How to complete this task — After reading the data below, copy out every line that contains the word "Obligations".

□ □ □

-- ==== Sys2Proof/Machine/Flags.lean ====
section
/-! DEFINITION. The 8-bit results and the flag values of the ALU (spec R120). The one flag is VF (R27), which holds the
byte 0x01 or 0x00. Results are computed on naturals and narrowed at the end (R12). -/

namespace Sys2Proof.Machine

/-- `trunc_8` (R12). -/
def trunc8 (n : Nat) : Byte := BitVec.ofNat 8 n

/-- `trunc_16` (R12). -/
def trunc16 (n : Nat) : Word := BitVec.ofNat 16 n

/-- The byte a flag is written as. -/
def flagByte (b : Bool) : Byte := if b then 0x01#8 else 0x00#8

/-- The exact sum of two bytes, 0 to 510 (R127). -/
def exactSum (a b : Byte) : Nat := a.toNat + b.toNat

/-- The carry of an addition: the sum is over 255 (R127). -/
def carryFlag (sum : Nat) : Byte := flagByte (decide (255 < sum))

/-- `trunc_8(a + 256 - b)`, the wrapping difference (R128, R130). -/
def sub8 (a b : Byte) : Byte := trunc8 (a.toNat + 256 - b.toNat)

/-- No borrow, strictly: 1 iff `a > b` (R128, R130, 90_conflicts C9). -/
def noBorrowFlag (a b : Byte) : Byte := flagByte (decide (b.toNat < a.toNat))

/-- The bit a right shift moves out, `a & 0x01` (R129). -/
def shrFlag (a : Byte) : Byte := a &&& 0x01#8

/-- `a >> 1` (R129). -/
def shr8 (a : Byte) : Byte := a >>> 1

/-- The bit a left shift moves out, `a >> 7` (R131). -/
def shlFlag (a : Byte) : Byte := a >>> 7

/-- `trunc_8(a << 1)` (R131). -/
def shl8 (a : Byte) : Byte := a <<< 1

end Sys2Proof.Machine
end

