/-- The byte at every address after a load: the ROM over the font over the background (R38, R220). -/
theorem read_loadedMemory (font : Vector Byte 80) {rom : List Byte} (h : rom.length ≤ 3584) (a : Nat) :
    Memory.read (loadedMemory font rom) a =
      if 0x200 ≤ a ∧ a < 0x200 + rom.length then rom.getD (a - 0x200) 0x00#8
      else if 0x050 ≤ a ∧ a < 0x0A0 then font.toList.getD (a - 0x050) 0x00#8
      else Memory.background a := by
  have hfont : fontBase + font.toList.length ≤ memSize := by simp [fontBase, memSize]
  have hrom : progBase + rom.length ≤ memSize := by simp only [progBase, memSize]; omega
  rw [loadedMemory, Memory.read_writeAll hrom (Memory.wf_writeAll hfont Memory.wf_nil),
    Memory.read_writeAll hfont Memory.wf_nil]
  simp [progBase, fontBase, Memory.read]

/-- Settles O45: memory from `read_loadedMemory`, every other element from the literal state of the load. -/
theorem loadPlacesRomFontAndZeroes : Obligations.LoadPlacesRomFontAndZeroes := by
  intro font rom s hlen
  have hload : ¬ romMax < rom.length := by simp only [romMax]; omega
  refine ⟨_, if_neg hload, fun k hk => ?rom, fun k => ?font, fun a ha => ?zero, fun x => ?reg, rfl, rfl, rfl,
    fun k => ?stack, rfl, rfl, fun c r => ?pixel, rfl, rfl⟩
  case rom =>
    refine (read_loadedMemory font hlen _).trans ?_
    rw [if_pos (by omega), Nat.add_sub_cancel_left]
  case font =>
    refine (read_loadedMemory font hlen _).trans ?_
    rw [if_neg (by omega), if_pos (by omega), Nat.add_sub_cancel_left]
    simp
  case zero =>
    refine (read_loadedMemory font hlen _).trans ?_
    rw [if_neg (by omega), if_neg (by omega), background_eq_zero (by omega)]
  case reg => simp [State.getV, State.reset]
  case stack => simp [State.reset]
  case pixel => simp [State.pixel, State.reset]

end Sys2Proof.Proofs
end

section
/-! What one instruction can do (spec R100-R176), said once: every whole-machine rule is then a case analysis over the
kinds of effect, not over the 35 instructions. -/

namespace Sys2Proof.Proofs
open Sys2Proof.Machine Sys2Proof.Claims

/-- The six instructions that skip under a condition (R100). -/
def IsSkip (i : Instr) : Prop :=
  (∃ x nn, i = .seImm x nn ∨ i = .sneImm x nn) ∨ (∃ x y, i = .seReg x y ∨ i = .sneReg x y) ∨
    ∃ x, i = .skp x ∨ i = .sknp x

/-- The three instructions that set I (R28). -/
def SetsIndex (i : Instr) : Prop := (∃ nnn, i = .ldI nnn) ∨ ∃ x, i = .addI x ∨ i = .ldF x

/-- `t` is `s` but for general registers that the table of R24 lists for `i`. -/
def WritesListedRegs (i : Instr) (s t : State) : Prop :=
  (∃ v, t = { s with v := v }) ∧ ∀ k : Reg, t.getV k ≠ s.getV k → mayWrite i k

theorem writesListedRegs_refl (i : Instr) (s : State) : WritesListedRegs i s s :=
  ⟨⟨_, rfl⟩, fun _ h => absurd rfl h⟩

/-- One more listed register may be written. -/
theorem WritesListedRegs.setV {i : Instr} {s t : State} (h : WritesListedRegs i s t) {x : Reg} (hx : mayWrite i x)
    (b : Byte) : WritesListedRegs i s (t.setV x b) := by
  obtain ⟨⟨v, rfl⟩, hk⟩ := h
  refine ⟨⟨_, rfl⟩, fun k hne => ?_⟩
  by_cases hkx : k = x
  · exact hkx ▸ hx
  · exact hk k (by rwa [State.getV_setV_ne _ _ hkx] at hne)

/-- One write of a listed register. -/
theorem writesListedRegs_setV {i : Instr} {s : State} {x : Reg} {b : Byte} (hx : mayWrite i x) :
    WritesListedRegs i s (s.setV x b) :=
  (writesListedRegs_refl i s).setV hx b

/-- The flag first, then the result (R15), both of them listed. -/
theorem writesListedRegs_flag {i : Instr} {s : State} {x : Reg} {f b : Byte} (hf : mayWrite i vf)
    (hx : mayWrite i x) : WritesListedRegs i s ((s.setV vf f).setV x b) :=
  (writesListedRegs_setV hf).setV hx b

/-- `LD Vx, [I]` writes V0 to Vx (R145). -/
theorem writesListedRegs_loadBlock (x : Reg) (s : State) :
    WritesListedRegs (.loadRegs x) s (s.loadBlock (x.val + 1)) := by
  refine ⟨⟨_, s.loadBlock_frame _⟩, fun k hne => ?_⟩
  rw [State.getV_loadBlock s (by omega)] at hne
  by_contra hk
  exact hne (if_neg fun hlt => hk (Nat.le_of_lt_succ hlt))

/-- Everything that executing `i` in `s` can leave, `s` being the state after the fetch and the advance. -/
inductive ExecEffect (s : State) : Instr → State → Prop
  | noop (nnn : Addr12) : ExecEffect s (.sys nnn) s
  | fault (i : Instr) (k : Fault) : ExecEffect s i (s.raise k)
  | regs {i : Instr} {t : State} (h : WritesListedRegs i s t) : ExecEffect s i t
  | index {i : Instr} (hi : SetsIndex i) (w : Word) : ExecEffect s i (s.setI w)
  | delay (x : Reg) (b : Byte) : ExecEffect s (.ldDtVx x) (s.setDt b)
  | sound (x : Reg) (b : Byte) : ExecEffect s (.ldStVx x) (s.setSt b)
  | store {i : Instr} (hi : ∃ x, i = .ldB x ∨ i = .storeRegs x) (m : List Host.Cell)
      (hm : Memory.wf s.mem = true → Memory.wf m = true) : ExecEffect s i { s with mem := m }
  | clear : ExecEffect s .cls s.clearScreen
  | draw (x y : Reg) (n : BitVec 4) (v : Vector Byte 16) (fb : Vector (Vector Bool 64) 32)
      (hv : ∀ k : Reg, k ≠ vf → { s with v := v, fb := fb }.getV k = s.getV k) :
      ExecEffect s (.drw x y n) { s with v := v, fb := fb }
  | jump (nnn : Addr12) : ExecEffect s (.jp nnn) (s.setPc (addrOperand nnn))
  | jumpV0 (nnn : Addr12) : ExecEffect s (.jpV0 nnn) (s.setPc (s.v0Target nnn))
  | call (nnn : Addr12) (h : s.sp.val < 16) : ExecEffect s (.call nnn)
      { s with sp := ⟨s.sp.val + 1, by omega⟩, stack := s.stack.set s.sp.val s.pc h, pc := addrOperand nnn }
  | ret (h : s.sp.val ≠ 0) : ExecEffect s .ret
      { s with sp := ⟨s.sp.val - 1, by omega⟩, pc := s.stack[s.sp.val - 1]'(by omega) }
  | skipIf {i : Instr} (hi : IsSkip i) (c : Bool) : ExecEffect s i (s.skipIf c)
  | keyWait (x : Reg) : ExecEffect s (.ldVxK x) (s.setPc (s.pc - 2#16))

section
variable {s t : State}

theorem execEffect_ret (h : execRet s = .next t) : ExecEffect s .ret t := by
  cases h
  by_cases h0 : s.sp.val = 0
  · simp only [State.pop_of_empty h0]
    exact .fault _ _
  · simp only [State.pop_of_pos h0]
    exact .ret h0

theorem execEffect_call {nnn : Addr12} (h : execCall nnn s = .next t) : ExecEffect s (.call nnn) t := by
  cases h
  by_cases hsp : s.sp.val < 16
  · simp only [State.push_of_lt s.pc hsp]
    exact .call nnn hsp
  · simp only [State.push_of_full s.pc (show s.sp.val = 16 by omega)]
    exact .fault _ _

theorem execEffect_drw {x y : Reg} {n : BitVec 4} (h : execDrw x y n s = .next t) :
    ExecEffect s (.drw x y n) t := by
  cases h
  split
  · obtain ⟨v, fb, hframe⟩ := (s.setV vf 0x00#8).drawSprite_frame s.i.toNat (originColumn (s.getV x))
      (originRow (s.getV y)) n.toNat
    rw [hframe]
    refine .draw x y n v fb fun k hk => ?_
    have hregs := (s.setV vf 0x00#8).getV_drawSprite_ne s.i.toNat (originColumn (s.getV x))
      (originRow (s.getV y)) n.toNat hk
    rw [hframe, State.getV_setV_ne s _ hk] at hregs
    exact hregs
  · exact .fault _ _

/-- A key instruction skips, or faults on a key index that names no key (R171, R172). -/
theorem execEffect_keySkip {i : Instr} (hi : IsSkip i) (valid c : Bool) :
    ExecEffect s i (if valid then s.skipIf c else s.raise .keyIndexOutOfRange) := by
  split
  · exact .skipIf hi c
  · exact .fault _ _

theorem execEffect_ldVxK {x : Reg} (h : execLdVxK x s = .next t) : ExecEffect s (.ldVxK x) t := by
  cases h
  split
  · exact .regs (writesListedRegs_setV rfl)
  · exact .keyWait x

theorem execEffect_ldB {x : Reg} (h : execLdB x s = .next t) : ExecEffect s (.ldB x) t := by
  cases h
  split
  · exact .fault _ _
  · rw [State.storeBcd_frame]
    exact .store ⟨x, .inl rfl⟩ _ fun hm => State.storeBcd_wf hm _

theorem execEffect_storeRegs {x : Reg} (h : execStoreRegs x s = .next t) : ExecEffect s (.storeRegs x) t := by
  cases h
  split
  · exact .fault _ _
  · rw [State.storeBlock_frame]
    exact .store ⟨x, .inr rfl⟩ _ fun hm => State.storeBlock_wf hm _

theorem execEffect_loadRegs {x : Reg} (h : execLoadRegs x s = .next t) : ExecEffect s (.loadRegs x) t := by
  cases h
  split
  · exact .fault _ _
  · exact .regs (writesListedRegs_loadBlock x s)

/-- Every instruction does one of the things `ExecEffect` lists. -/
theorem execEffect_of_exec : ∀ {i : Instr}, exec i s = .next t → ExecEffect s i t
  | .cls, rfl => .clear
  | .ret, h => execEffect_ret h
  | .jp nnn, rfl => .jump nnn
  | .call _, h => execEffect_call h
  | .seImm x nn, rfl => .skipIf (.inl ⟨x, nn, .inl rfl⟩) _
  | .sneImm x nn, rfl => .skipIf (.inl ⟨x, nn, .inr rfl⟩) _
  | .seReg x y, rfl => .skipIf (.inr (.inl ⟨x, y, .inl rfl⟩)) _
  | .sneReg x y, rfl => .skipIf (.inr (.inl ⟨x, y, .inr rfl⟩)) _
  | .ldImm _ _, rfl | .addImm _ _, rfl | .rnd _ _, rfl | .ldVxDt _, rfl => .regs (writesListedRegs_setV rfl)
  | .ldReg _ _, rfl | .orReg _ _, rfl | .andReg _ _, rfl | .xorReg _ _, rfl => .regs (writesListedRegs_setV rfl)
  | .addReg _ _, rfl | .subReg _ _, rfl | .subnReg _ _, rfl | .shr _ _, rfl | .shl _ _, rfl =>
    .regs (writesListedRegs_flag (.inr rfl) (.inl rfl))
  | .ldI nnn, rfl => .index (.inl ⟨nnn, rfl⟩) _
  | .addI x, rfl => .index (.inr ⟨x, .inl rfl⟩) _
  | .ldF x, rfl => .index (.inr ⟨x, .inr rfl⟩) _
  | .jpV0 nnn, rfl => .jumpV0 nnn
  | .drw _ _ _, h => execEffect_drw h
  | .skp x, rfl => execEffect_keySkip (.inr (.inr ⟨x, .inl rfl⟩)) _ _
  | .sknp x, rfl => execEffect_keySkip (.inr (.inr ⟨x, .inr rfl⟩)) _ _
  | .ldVxK _, h => execEffect_ldVxK h
  | .ldDtVx x, rfl => .delay x _
  | .ldStVx x, rfl => .sound x _
  | .ldB _, h => execEffect_ldB h
  | .storeRegs _, h => execEffect_storeRegs h
  | .loadRegs _, h => execEffect_loadRegs h
  | .sys nnn, rfl => .noop nnn

end

/-! ### Who writes what (R24, R25, R28-R35) -/

/-- Settles O52: of the effects only `regs` and `draw` touch a general register. -/
theorem generalRegistersAreWrittenAsTheTableLists : Obligations.GeneralRegistersAreWrittenAsTheTableLists := by
  intro i s t k h hne
  cases execEffect_of_exec h with
  | regs hregs => exact hregs.2 k hne
  | draw x y n v fb hv => exact by_contra fun hk => hne (hv k hk)
  | skipIf => exact absurd (State.getV_congr (State.skipIf_v _ _) k) hne
  | noop | fault | index | delay | sound | store | clear | jump | jumpV0 | call | ret | keyWait => exact absurd rfl hne

/-- Settles O53: each of the special registers is written by one kind of effect, SP by two. -/
theorem specialRegistersAreWrittenByTheirInstructions :
    Obligations.SpecialRegistersAreWrittenByTheirInstructions := by
  intro i s t h
  cases execEffect_of_exec h with
  | regs hregs =>
    obtain ⟨⟨v, rfl⟩, -⟩ := hregs
    simp
  | index hi w => simpa [SetsIndex] using fun _ => hi
  | noop | fault | delay | sound | store | clear | draw | jump | jumpV0 | call | ret | skipIf | keyWait => simp

/-- A skip adds 2 to PC. -/
theorem trunc16_add_two (w : Word) : trunc16 (w.toNat + 2) = w + 2#16 := by
  apply BitVec.eq_of_toNat_eq
  simp

/-- Settles O54: PC is written by the jumps and their kin, by a skip that is taken, and by the key wait. -/
theorem pcMovesOnlyByJumpsSkipsAndTheKeyWait : Obligations.PcMovesOnlyByJumpsSkipsAndTheKeyWait := by
  intro i s t h hne
  cases execEffect_of_exec h with
  | regs hregs =>
    obtain ⟨⟨v, rfl⟩, -⟩ := hregs
    exact absurd rfl hne
  | ret => exact .inl (.inl rfl)
  | jump nnn => exact .inl (.inr ⟨nnn, .inl rfl⟩)
  | call nnn => exact .inl (.inr ⟨nnn, .inr (.inl rfl)⟩)
  | jumpV0 nnn => exact .inl (.inr ⟨nnn, .inr (.inr rfl)⟩)
  | skipIf hi c =>
    cases c with
    | false => exact absurd rfl hne
    | true => exact .inr (.inl ⟨trunc16_add_two s.pc, hi⟩)
  | keyWait x => exact .inr (.inr ⟨rfl, x, rfl⟩)
  | noop | fault | index | delay | sound | store | clear | draw => exact absurd rfl hne

end Sys2Proof.Proofs
end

□ □ □

Response box —
theorem loadPlacesRomFontAndZeroes : Obligations.LoadPlacesRomFontAndZeroes := by
theorem generalRegistersAreWrittenAsTheTableLists : Obligations.GeneralRegistersAreWrittenAsTheTableLists := by
    Obligations.SpecialRegistersAreWrittenByTheirInstructions := by
theorem pcMovesOnlyByJumpsSkipsAndTheKeyWait : Obligations.PcMovesOnlyByJumpsSkipsAndTheKeyWait := by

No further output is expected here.